-- ==== Sys2Proof/Laws/PerInstr.lean ====
section
/-! SUPPORT. Statements about every command as syntax, one lemma per constructor of `Instr`. -/

namespace Sys2Proof.Laws.Command

/-- Whether a command is UNKNOWN_KIND. -/
def isUnknownKind : Instr → Bool
  | .unknownKind _ _ _ => true
  | _ => false

/-- Whether a command is HOST_FRAME. -/
def isHostFrame : Instr → Bool
  | .hostFrame _ _ _ _ => true
  | _ => false

/-- R177, R189, R192: a well-formed request command carries a payload that a frame can hold, and it is
UNKNOWN_KIND exactly when its kind has no payload length in the kind table. Of the commands that are no
request only HOST_FRAME has operands that can be ill-formed. -/
def Statement (i : Instr) : Prop :=
  (∀ q, Machine.requestOf i = some q → i.wellFormed = true →
    q.payload.length ≤ 64 ∧ (Machine.payloadLength q.kind = none ↔ isUnknownKind i = true))
  ∧ (Machine.requestOf i = none → i.wellFormed = true ∨ isHostFrame i = true)

/-- A kind has a payload length in the kind table exactly when it is assigned. -/
theorem payloadLength_eq_none (k : Byte) :
    Machine.payloadLength k = none ↔ k ∉ Machine.assignedKinds := by
  revert k
  decide

/-- A request command of an assigned kind. -/
theorem of_request {i : Instr} {tag kind : Byte} {payload : List Byte}
    (hq : Machine.requestOf i = some ⟨tag, kind, payload⟩) (hw : i.wellFormed = payloadFits payload)
    (hu : isUnknownKind i = false) (hk : Machine.payloadLength kind ≠ none) : Statement i := by
  refine ⟨fun q h hwf => ?_, fun h => ?_⟩
  · rw [hq] at h
    cases h
    rw [hw] at hwf
    exact ⟨of_decide_eq_true hwf, fun h => absurd h hk, fun h => by rw [hu] at h; cases h⟩
  · rw [hq] at h
    cases h

/-- A command that is no request. -/
theorem of_event {i : Instr} (hq : Machine.requestOf i = none)
    (hw : i.wellFormed = true ∨ isHostFrame i = true) : Statement i :=
  ⟨fun q h => absurd (hq.symm.trans h) (Option.some_ne_none q).symm, fun _ => hw⟩

theorem headReadingRecord (after : Nat) (line : ChannelId) (kind : ChannelKind) (status : HeadStatus) (raw : BitVec 12) :
    Statement (.headReadingRecord after line kind status raw) := of_event rfl (.inl rfl)
theorem headGapTimeout (line : ChannelId) : Statement (.headGapTimeout line) := of_event rfl (.inl rfl)
theorem readingTimerExpiry (ch : ChannelId) : Statement (.readingTimerExpiry ch) := of_event rfl (.inl rfl)
theorem minuteTimerExpiry (ch : ChannelId) : Statement (.minuteTimerExpiry ch) := of_event rfl (.inl rfl)
theorem speedPulse (after : Nat) (d : DriveId) :
    Statement (.speedPulse after d) := of_event rfl (.inl rfl)
theorem pulseGapExpiry (d : DriveId) : Statement (.pulseGapExpiry d) := of_event rfl (.inl rfl)
theorem tripDebounce (d : DriveId) (level : Bool) :
    Statement (.tripDebounce d level) := of_event rfl (.inl rfl)
theorem accelTimerExpiry (d : DriveId) : Statement (.accelTimerExpiry d) := of_event rfl (.inl rfl)
theorem continuousRunExpiry (d : DriveId) : Statement (.continuousRunExpiry d) := of_event rfl (.inl rfl)
theorem coastTimerExpiry (d : DriveId) : Statement (.coastTimerExpiry d) := of_event rfl (.inl rfl)
theorem dwellTimerExpiry (d : DriveId) : Statement (.dwellTimerExpiry d) := of_event rfl (.inl rfl)
theorem faultRetryExpiry (d : DriveId) : Statement (.faultRetryExpiry d) := of_event rfl (.inl rfl)
theorem staggerTimerExpiry : Statement (.staggerTimerExpiry) := of_event rfl (.inl rfl)
theorem supplyDebounce (input : SupplyInput) (level : Bool) :
    Statement (.supplyDebounce input level) := of_event rfl (.inl rfl)
theorem doorContactDebounce (door : DoorId) (contact : DoorContact) (level : Bool) :
    Statement (.doorContactDebounce door contact level) := of_event rfl (.inl rfl)
theorem holdTimerExpiry (door : DoorId) : Statement (.holdTimerExpiry door) := of_event rfl (.inl rfl)
theorem jamTimerExpiry (door : DoorId) : Statement (.jamTimerExpiry door) := of_event rfl (.inl rfl)
theorem purgeTimerExpiry (door : DoorId) : Statement (.purgeTimerExpiry door) := of_event rfl (.inl rfl)
theorem recoveryTimerExpiry (door : DoorId) : Statement (.recoveryTimerExpiry door) := of_event rfl (.inl rfl)
theorem maintenanceWindowExpiry (door : DoorId) : Statement (.maintenanceWindowExpiry door) := of_event rfl (.inl rfl)
theorem pressureSwitchDebounce (level : Bool) : Statement (.pressureSwitchDebounce level) := of_event rfl (.inl rfl)
theorem proofTimerExpiry : Statement (.proofTimerExpiry) := of_event rfl (.inl rfl)
theorem triggerHoldExpiry (t : TriggerId) : Statement (.triggerHoldExpiry t) := of_event rfl (.inl rfl)
theorem fireDetectInputChange (after : Nat) (level : Bool) :
    Statement (.fireDetectInputChange after level) := of_event rfl (.inl rfl)
theorem fireConfirmExpiry : Statement (.fireConfirmExpiry) := of_event rfl (.inl rfl)
theorem callPointInputChange (after : Nat) (level : Bool) :
    Statement (.callPointInputChange after level) := of_event rfl (.inl rfl)
theorem callPointConfirmExpiry : Statement (.callPointConfirmExpiry) := of_event rfl (.inl rfl)
theorem flowVerifyExpiry : Statement (.flowVerifyExpiry) := of_event rfl (.inl rfl)
theorem hostFrame (after : Nat) (tag : Byte) (kind : Byte) (payload : List Byte) :
    Statement (.hostFrame after tag kind payload) :=
  of_event rfl (.inr rfl)
theorem hostFrameGapTimeout : Statement (.hostFrameGapTimeout) := of_event rfl (.inl rfl)
theorem replySent : Statement (.replySent) := of_event rfl (.inl rfl)
theorem linkTimerExpiry : Statement (.linkTimerExpiry) := of_event rfl (.inl rfl)
theorem linkHoldExpiry : Statement (.linkHoldExpiry) := of_event rfl (.inl rfl)
theorem unknownKind (tag : Byte) (kind : Byte) (payload : List Byte) :
    Statement (.unknownKind tag kind payload) := by
  refine ⟨fun q h hwf => ?_, fun h => by cases h⟩
  cases h
  obtain ⟨h1, h2⟩ := Bool.and_eq_true_iff.1 hwf
  exact ⟨of_decide_eq_true h1, fun _ => rfl,
    fun _ => (payloadLength_eq_none kind).2 (of_decide_eq_true h2)⟩
theorem ping (tag : Byte) (payload : List Byte) :
    Statement (.ping tag payload) :=
  of_request rfl rfl rfl (by decide)
theorem getStatus (tag : Byte) (payload : List Byte) :
    Statement (.getStatus tag payload) :=
  of_request rfl rfl rfl (by decide)
theorem getChannel (tag : Byte) (payload : List Byte) :
    Statement (.getChannel tag payload) :=
  of_request rfl rfl rfl (by decide)
theorem getRing (tag : Byte) (payload : List Byte) :
    Statement (.getRing tag payload) :=
  of_request rfl rfl rfl (by decide)
theorem getDrive (tag : Byte) (payload : List Byte) :
    Statement (.getDrive tag payload) :=
  of_request rfl rfl rfl (by decide)
theorem getDoor (tag : Byte) (payload : List Byte) :
    Statement (.getDoor tag payload) :=
  of_request rfl rfl rfl (by decide)
theorem getStack (tag : Byte) (payload : List Byte) :
    Statement (.getStack tag payload) :=
  of_request rfl rfl rfl (by decide)
theorem readEvents (tag : Byte) (payload : List Byte) :
    Statement (.readEvents tag payload) :=
  of_request rfl rfl rfl (by decide)
theorem readIncident (tag : Byte) (payload : List Byte) :
    Statement (.readIncident tag payload) :=
  of_request rfl rfl rfl (by decide)
theorem pushDemand (tag : Byte) (payload : List Byte) :
    Statement (.pushDemand tag payload) :=
  of_request rfl rfl rfl (by decide)
theorem popDemand (tag : Byte) (payload : List Byte) :
    Statement (.popDemand tag payload) :=
  of_request rfl rfl rfl (by decide)
theorem clearRemote (tag : Byte) (payload : List Byte) :
    Statement (.clearRemote tag payload) :=
  of_request rfl rfl rfl (by decide)
theorem fireMode (tag : Byte) (payload : List Byte) :
    Statement (.fireMode tag payload) :=
  of_request rfl rfl rfl (by decide)
theorem firePlan (tag : Byte) (payload : List Byte) :
    Statement (.firePlan tag payload) :=
  of_request rfl rfl rfl (by decide)
theorem fireClear (tag : Byte) (payload : List Byte) :
    Statement (.fireClear tag payload) :=
  of_request rfl rfl rfl (by decide)
theorem doorMaint (tag : Byte) (payload : List Byte) :
    Statement (.doorMaint tag payload) :=
  of_request rfl rfl rfl (by decide)
theorem resetDrive (tag : Byte) (payload : List Byte) :
    Statement (.resetDrive tag payload) :=
  of_request rfl rfl rfl (by decide)
theorem clearIncidents (tag : Byte) (payload : List Byte) :
    Statement (.clearIncidents tag payload) :=
  of_request rfl rfl rfl (by decide)
theorem setChannel (tag : Byte) (payload : List Byte) :
    Statement (.setChannel tag payload) :=
  of_request rfl rfl rfl (by decide)
theorem getChannelCfg (tag : Byte) (payload : List Byte) :
    Statement (.getChannelCfg tag payload) :=
  of_request rfl rfl rfl (by decide)
theorem setDrive (tag : Byte) (payload : List Byte) :
    Statement (.setDrive tag payload) :=
  of_request rfl rfl rfl (by decide)
theorem getDriveCfg (tag : Byte) (payload : List Byte) :
    Statement (.getDriveCfg tag payload) :=
  of_request rfl rfl rfl (by decide)
theorem setDoor (tag : Byte) (payload : List Byte) :
    Statement (.setDoor tag payload) :=
  of_request rfl rfl rfl (by decide)
theorem getDoorCfg (tag : Byte) (payload : List Byte) :
    Statement (.getDoorCfg tag payload) :=
  of_request rfl rfl rfl (by decide)
theorem setTrigger (tag : Byte) (payload : List Byte) :
    Statement (.setTrigger tag payload) :=
  of_request rfl rfl rfl (by decide)
theorem getTrigger (tag : Byte) (payload : List Byte) :
    Statement (.getTrigger tag payload) :=
  of_request rfl rfl rfl (by decide)
theorem setLadder (tag : Byte) (payload : List Byte) :
    Statement (.setLadder tag payload) :=
  of_request rfl rfl rfl (by decide)
theorem getLadder (tag : Byte) (payload : List Byte) :
    Statement (.getLadder tag payload) :=
  of_request rfl rfl rfl (by decide)
theorem setFire (tag : Byte) (payload : List Byte) :
    Statement (.setFire tag payload) :=
  of_request rfl rfl rfl (by decide)
theorem getFire (tag : Byte) (payload : List Byte) :
    Statement (.getFire tag payload) :=
  of_request rfl rfl rfl (by decide)
theorem setLink (tag : Byte) (payload : List Byte) :
    Statement (.setLink tag payload) :=
  of_request rfl rfl rfl (by decide)
theorem getLink (tag : Byte) (payload : List Byte) :
    Statement (.getLink tag payload) :=
  of_request rfl rfl rfl (by decide)
theorem defaults (tag : Byte) (payload : List Byte) :
    Statement (.defaults tag payload) :=
  of_request rfl rfl rfl (by decide)
theorem restart (tag : Byte) (payload : List Byte) :
    Statement (.restart tag payload) :=
  of_request rfl rfl rfl (by decide)
theorem warmRestart : Statement (.warmRestart) := of_event rfl (.inl rfl)
theorem powerOnReset : Statement (.powerOnReset) := of_event rfl (.inl rfl)
theorem headLineCharacter (after : Nat) (line : ChannelId) (char : Byte) (framingError : Bool) :
    Statement (.headLineCharacter after line char framingError) := of_event rfl (.inl rfl)
theorem hostLinkCharacter (after : Nat) (char : Byte) (framingError : Bool) :
    Statement (.hostLinkCharacter after char framingError) := of_event rfl (.inl rfl)
theorem tripRawChange (after : Nat) (d : DriveId) (level : Bool) :
    Statement (.tripRawChange after d level) := of_event rfl (.inl rfl)
theorem supplyRawChange (after : Nat) (input : SupplyInput) (level : Bool) :
    Statement (.supplyRawChange after input level) := of_event rfl (.inl rfl)
theorem doorContactRawChange (after : Nat) (door : DoorId) (contact : DoorContact) (level : Bool) :
    Statement (.doorContactRawChange after door contact level) := of_event rfl (.inl rfl)
theorem pressureSwitchRawChange (after : Nat) (level : Bool) :
    Statement (.pressureSwitchRawChange after level) := of_event rfl (.inl rfl)

end Sys2Proof.Laws.Command
end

- - -

◆ **WHAT IS BEING ASKED**: For this exercise, please output exactly the lines above starting at the line with "theorem getStatus (tag" and ending at the line with "theorem clearIncidents (tag", ends included.

◆ **COMPLETED TASK**:
theorem getStatus (tag : Byte) (payload : List Byte) :
    Statement (.getStatus tag payload) :=
  of_request rfl rfl rfl (by decide)
theorem getChannel (tag : Byte) (payload : List Byte) :
    Statement (.getChannel tag payload) :=
  of_request rfl rfl rfl (by decide)
theorem getRing (tag : Byte) (payload : List Byte) :
    Statement (.getRing tag payload) :=
  of_request rfl rfl rfl (by decide)
theorem getDrive (tag : Byte) (payload : List Byte) :
    Statement (.getDrive tag payload) :=
  of_request rfl rfl rfl (by decide)
theorem getDoor (tag : Byte) (payload : List Byte) :
    Statement (.getDoor tag payload) :=
  of_request rfl rfl rfl (by decide)
theorem getStack (tag : Byte) (payload : List Byte) :
    Statement (.getStack tag payload) :=
  of_request rfl rfl rfl (by decide)
theorem readEvents (tag : Byte) (payload : List Byte) :
    Statement (.readEvents tag payload) :=
  of_request rfl rfl rfl (by decide)
theorem readIncident (tag : Byte) (payload : List Byte) :
    Statement (.readIncident tag payload) :=
  of_request rfl rfl rfl (by decide)
theorem pushDemand (tag : Byte) (payload : List Byte) :
    Statement (.pushDemand tag payload) :=
  of_request rfl rfl rfl (by decide)
theorem popDemand (tag : Byte) (payload : List Byte) :
    Statement (.popDemand tag payload) :=
  of_request rfl rfl rfl (by decide)
theorem clearRemote (tag : Byte) (payload : List Byte) :
    Statement (.clearRemote tag payload) :=
  of_request rfl rfl rfl (by decide)
theorem fireMode (tag : Byte) (payload : List Byte) :
    Statement (.fireMode tag payload) :=
  of_request rfl rfl rfl (by decide)
theorem firePlan (tag : Byte) (payload : List Byte) :
    Statement (.firePlan tag payload) :=
  of_request rfl rfl rfl (by decide)
theorem fireClear (tag : Byte) (payload : List Byte) :
    Statement (.fireClear tag payload) :=
  of_request rfl rfl rfl (by decide)
theorem doorMaint (tag : Byte) (payload : List Byte) :
    Statement (.doorMaint tag payload) :=
  of_request rfl rfl rfl (by decide)
theorem resetDrive (tag : Byte) (payload : List Byte) :
    Statement (.resetDrive tag payload) :=
  of_request rfl rfl rfl (by decide)
theorem clearIncidents (tag : Byte) (payload : List Byte) :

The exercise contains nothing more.